Low cost storage for archiving and backups
Data is retained for longer terms
Alternative to on-premise tape storage
Cost per storage per month ($0.004/GB + retrieval cost)
Each item in Glacier is called an Archive, which can be up to 40TB
Archives are stored in Vaults

Glacier Operations

Provides 3 types of operations:
- Upload: single operation or by parts (multi-part upload) for larger archives
- Download: first initiates a retrieval job for the particular archive, the prepares the date for download.
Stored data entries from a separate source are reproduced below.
-- ==== Sys2Proof/Laws/Elements.lean ====
section
/-! SUPPORT. Elements of registers: an element of a register made of elements is that element. -/

namespace Sys2Proof.Laws

open Sys2Proof Sys2Proof.Machine

/-- The number that elements make. -/
def joined (w : Nat) (els : List Nat) : Nat := els.foldr (fun e acc => e % 2 ^ w + 2 ^ w * acc) 0

theorem joined_lt (w : Nat) (els : List Nat) : joined w els < 2 ^ (w * els.length) := by
  induction els with
  | nil => simp [joined]
  | cons e t ih =>
    show e % 2 ^ w + 2 ^ w * joined w t < _
    have h1 : e % 2 ^ w < 2 ^ w := Nat.mod_lt _ (Nat.two_pow_pos w)
    have h2 : 2 ^ (w * (e :: t).length) = 2 ^ w * 2 ^ (w * t.length) := by rw [← Nat.pow_add, List.length_cons]; congr 1; ring
    rw [h2]
    calc e % 2 ^ w + 2 ^ w * joined w t < 2 ^ w + 2 ^ w * joined w t := by omega
      _ = 2 ^ w * (joined w t + 1) := by ring
      _ ≤ 2 ^ w * 2 ^ (w * t.length) := Nat.mul_le_mul_left _ ih

theorem joined_elem (w : Nat) (els : List Nat) (j : Nat) (h : j < els.length) :
    joined w els / 2 ^ (w * j) % 2 ^ w = els.getD j 0 % 2 ^ w := by
  induction els generalizing j with
  | nil => simp at h
  | cons e t ih =>
    show (e % 2 ^ w + 2 ^ w * joined w t) / 2 ^ (w * j) % 2 ^ w = _
    have hp : 0 < 2 ^ w := Nat.two_pow_pos w
    cases j with
    | zero => simp
    | succ j =>
      have h2 : 2 ^ (w * (j + 1)) = 2 ^ w * 2 ^ (w * j) := by rw [← Nat.pow_add]; congr 1; ring
      rw [h2, ← Nat.div_div_eq_div_mul, Nat.add_mul_div_left _ _ hp, Nat.div_eq_of_lt (Nat.mod_lt _ hp), Nat.zero_add,
        ih j (by simpa using h)]
      simp

theorem elemAt_ofElems (w : Nat) (els : List Nat) (j : Nat) (hl : w * els.length ≤ 64) (h : j < els.length) :
    elemAt w (ofElems w els) j = els.getD j 0 % 2 ^ w := by
  have hlt : joined w els < 2 ^ 64 := lt_of_lt_of_le (joined_lt w els) (Nat.pow_le_pow_right (by decide) hl)
  show (BitVec.ofNat 64 (joined w els)).toNat / 2 ^ (w * j) % 2 ^ w = _
  rw [BitVec.toNat_ofNat, Nat.mod_eq_of_lt hlt, joined_elem w els j h]

theorem elemAt_lt (w : Nat) (x : Word) (j : Nat) : elemAt w x j < 2 ^ w := Nat.mod_lt _ (Nat.two_pow_pos w)

theorem elemAt_mod (w : Nat) (x : Word) (j : Nat) : elemAt w x j % 2 ^ w = elemAt w x j := Nat.mod_eq_of_lt (elemAt_lt w x j)

theorem range_getD (n : Nat) (f : Nat → Nat) (j : Nat) (h : j < n) : ((List.range n).map f).getD j 0 = f j := by
  simp [List.getD_eq_getElem?_getD, h]

/-- An element of a register made from a function of the index. -/
theorem elemAt_build (w : Nat) (f : Nat → Nat) (j : Nat) (h : j < 64 / w) :
    elemAt w (ofElems w ((List.range (64 / w)).map f)) j = f j % 2 ^ w := by
  rw [elemAt_ofElems _ _ _ (by simpa using Nat.mul_div_le 64 w) (by simpa using h), range_getD _ _ _ h]

theorem elemAt_mapElems (w : Nat) (f : Nat → Nat) (x : Word) (j : Nat) (h : j < 64 / w) :
    elemAt w (mapElems w f x) j = f (elemAt w x j) % 2 ^ w := elemAt_build w _ j h

theorem elemAt_zipElems (w : Nat) (f : Nat → Nat → Nat) (x y : Word) (j : Nat) (h : j < 64 / w) :
    elemAt w (zipElems w f x y) j = f (elemAt w x j) (elemAt w y j) % 2 ^ w := elemAt_build w _ j h

theorem elemAt_zip3Elems (w : Nat) (f : Nat → Nat → Nat → Nat) (x y z : Word) (j : Nat) (h : j < 64 / w) :
    elemAt w (zip3Elems w f x y z) j = f (elemAt w x j) (elemAt w y j) (elemAt w z j) % 2 ^ w := elemAt_build w _ j h

/-! ## Elementwise integer instructions -/

theorem int1_of_runAlu (i : Instr) (f : Form) (g r : Nat → Nat → Nat) (hx : ∀ s, exec i s = s.runAlu f (alu1 g))
    (h : ∀ n a, a < 2 ^ n → g n a % 2 ^ n = r n a) : Int1 i f r :=
  computes_of_runAlu i f (alu1 g) hx _ (fun _ _ _ _ =>
    ⟨rfl, fun _ hj => (elemAt_mapElems _ _ _ _ hj).trans (h _ _ (elemAt_lt _ _ _))⟩)

theorem int2_of_runAlu (i : Instr) (f : Form) (g r : Nat → Nat → Nat → Nat) (hx : ∀ s, exec i s = s.runAlu f (alu2 g))
    (h : ∀ n a b, a < 2 ^ n → b < 2 ^ n → g n a b % 2 ^ n = r n a b) : Int2 i f r :=
  computes_of_runAlu i f (alu2 g) hx _ (fun _ _ _ _ =>
    ⟨rfl, fun _ hj => (elemAt_zipElems _ _ _ _ _ hj).trans (h _ _ _ (elemAt_lt _ _ _) (elemAt_lt _ _ _))⟩)

end Sys2Proof.Laws
end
Users have a limited time to download the data from the staging server
- Delete: single operation, can be achieved by user Glacier Rest API or by specifying the archive ID
Restore links have an expiry date
Glacier provides 3 retrieval options:
- Expedited (1 to 5 minutes retrieval time): $0.03 per GB $0.01 per request
- Standard (3 to 5 hours retrieval time): $0.01 per GB $0.05 per 1000 requests
- Bulk (5 to 12 hours retrieval time): $0.0025 per GB $0.025 per 1000 requests

Glacier Vault Policies and Vault Locks

Vault is a collection of archives
Each vault has:
- ONE vault access policy
- One vault lock policy
Vault policies are written in JSON
Vault access policies are similar to bucket policies
Vault lock policies are used for regulatory and compliance requirements:
- The policy is immutable, it can never be changed
- Example: forbid to delete an archive if is less than 1 year old
- Example: WORM policy (write once read many times)

Snowball

Physical data transport solution for moving TBs or PBs of data in and out of AWS
Alternative to move data over the network
It is secure, tamper resistant, uses KMS 256 bit encryption
Tracking is done using SNS and text messages. It has an E-ink shipping label
Pay per data transfer job
Use cases: large data cloud migration, DC decommission, disaster recovery
If it takes more than a week to transfer over the network, probably it is a good idea to use Snowball

Snowball Transferring Process

Request a Snowball form AWS console delivery
Install the device on the server
Copy the files over the device using the Snowball client
Ship back the device
Data will be loaded into an S3 bucket
Snowball will be wiped completely

Snowball Edge

Snowball Edge adds computational capability to the device
Provides up to 100TB of storage with either:
- 24 vCPU - storage optimized (100TB storage)
- 52 vCPU and optional GPU - compute optimized (42TB storage HDD, 7.68TB SSD)
Supports a custom EC2 AMI for data processing on the go
Supports custom Lambda Functions
Very useful for data preprocessing
Use cases: data migration, image collation, IoT capture, machine learning

Snowmobile

It is a truck
It can transfer exabytes of data
Each Snowmobile has 100PB of capacity
Better option than Snowball in case we want transfer more than 10PB of data

Snowball into Glacier

Snowball cannot import data into Glacier directly
We have to use S3 first and create an S3 lifecycle policy to transfer data to Glacier

Storage Gateway

It is a bridge between on-premise data and cloud data in S3
Provides 3 types of gateways:
- File Gateway
- Volume Gateway
- Tape Gateway

File Gateway

Configured S3 buckets are accessible using NFS and SMB protocols
Supports S3 standard, IA, One Zone IA
Buckets will be accessed by the file gateway, the file gateway will have its own IAM role
Most recently used data will be cached in the file gateway
File gateway can be mounted in many servers

Volume Gateway

Provides block storage using iSCSI protocol backed by S3
Backed by EBS snapshots which cna help restore on-premise volumes
Cached volumes: low latency access to most recent data
Stored volumes: entire dataset in on premise, scheduled backups to S3

Tape Gateway

Provides backup processes similar to the ones using physical tapes
It is a Virtual Tape Library (VTL) backed by S3 and Glacier
Back up data using existing tape-based processes (and iSCSI interface)
Works with leading backup software vendors

Athena

Serverless service used to perform analytics directly against S3 files
Uses SQL language to query the files
Provides JDBC/ODBC driver
We are charged per query and amount of data scanned
Supports CSV, JSON, ORC, Avro and Parquet. In the backend is using Presto’
Use cases: business intelligence, analytics, reporting, analyze and query VPC Flow Logs, ELB Logs and CloudTrail logs, etc.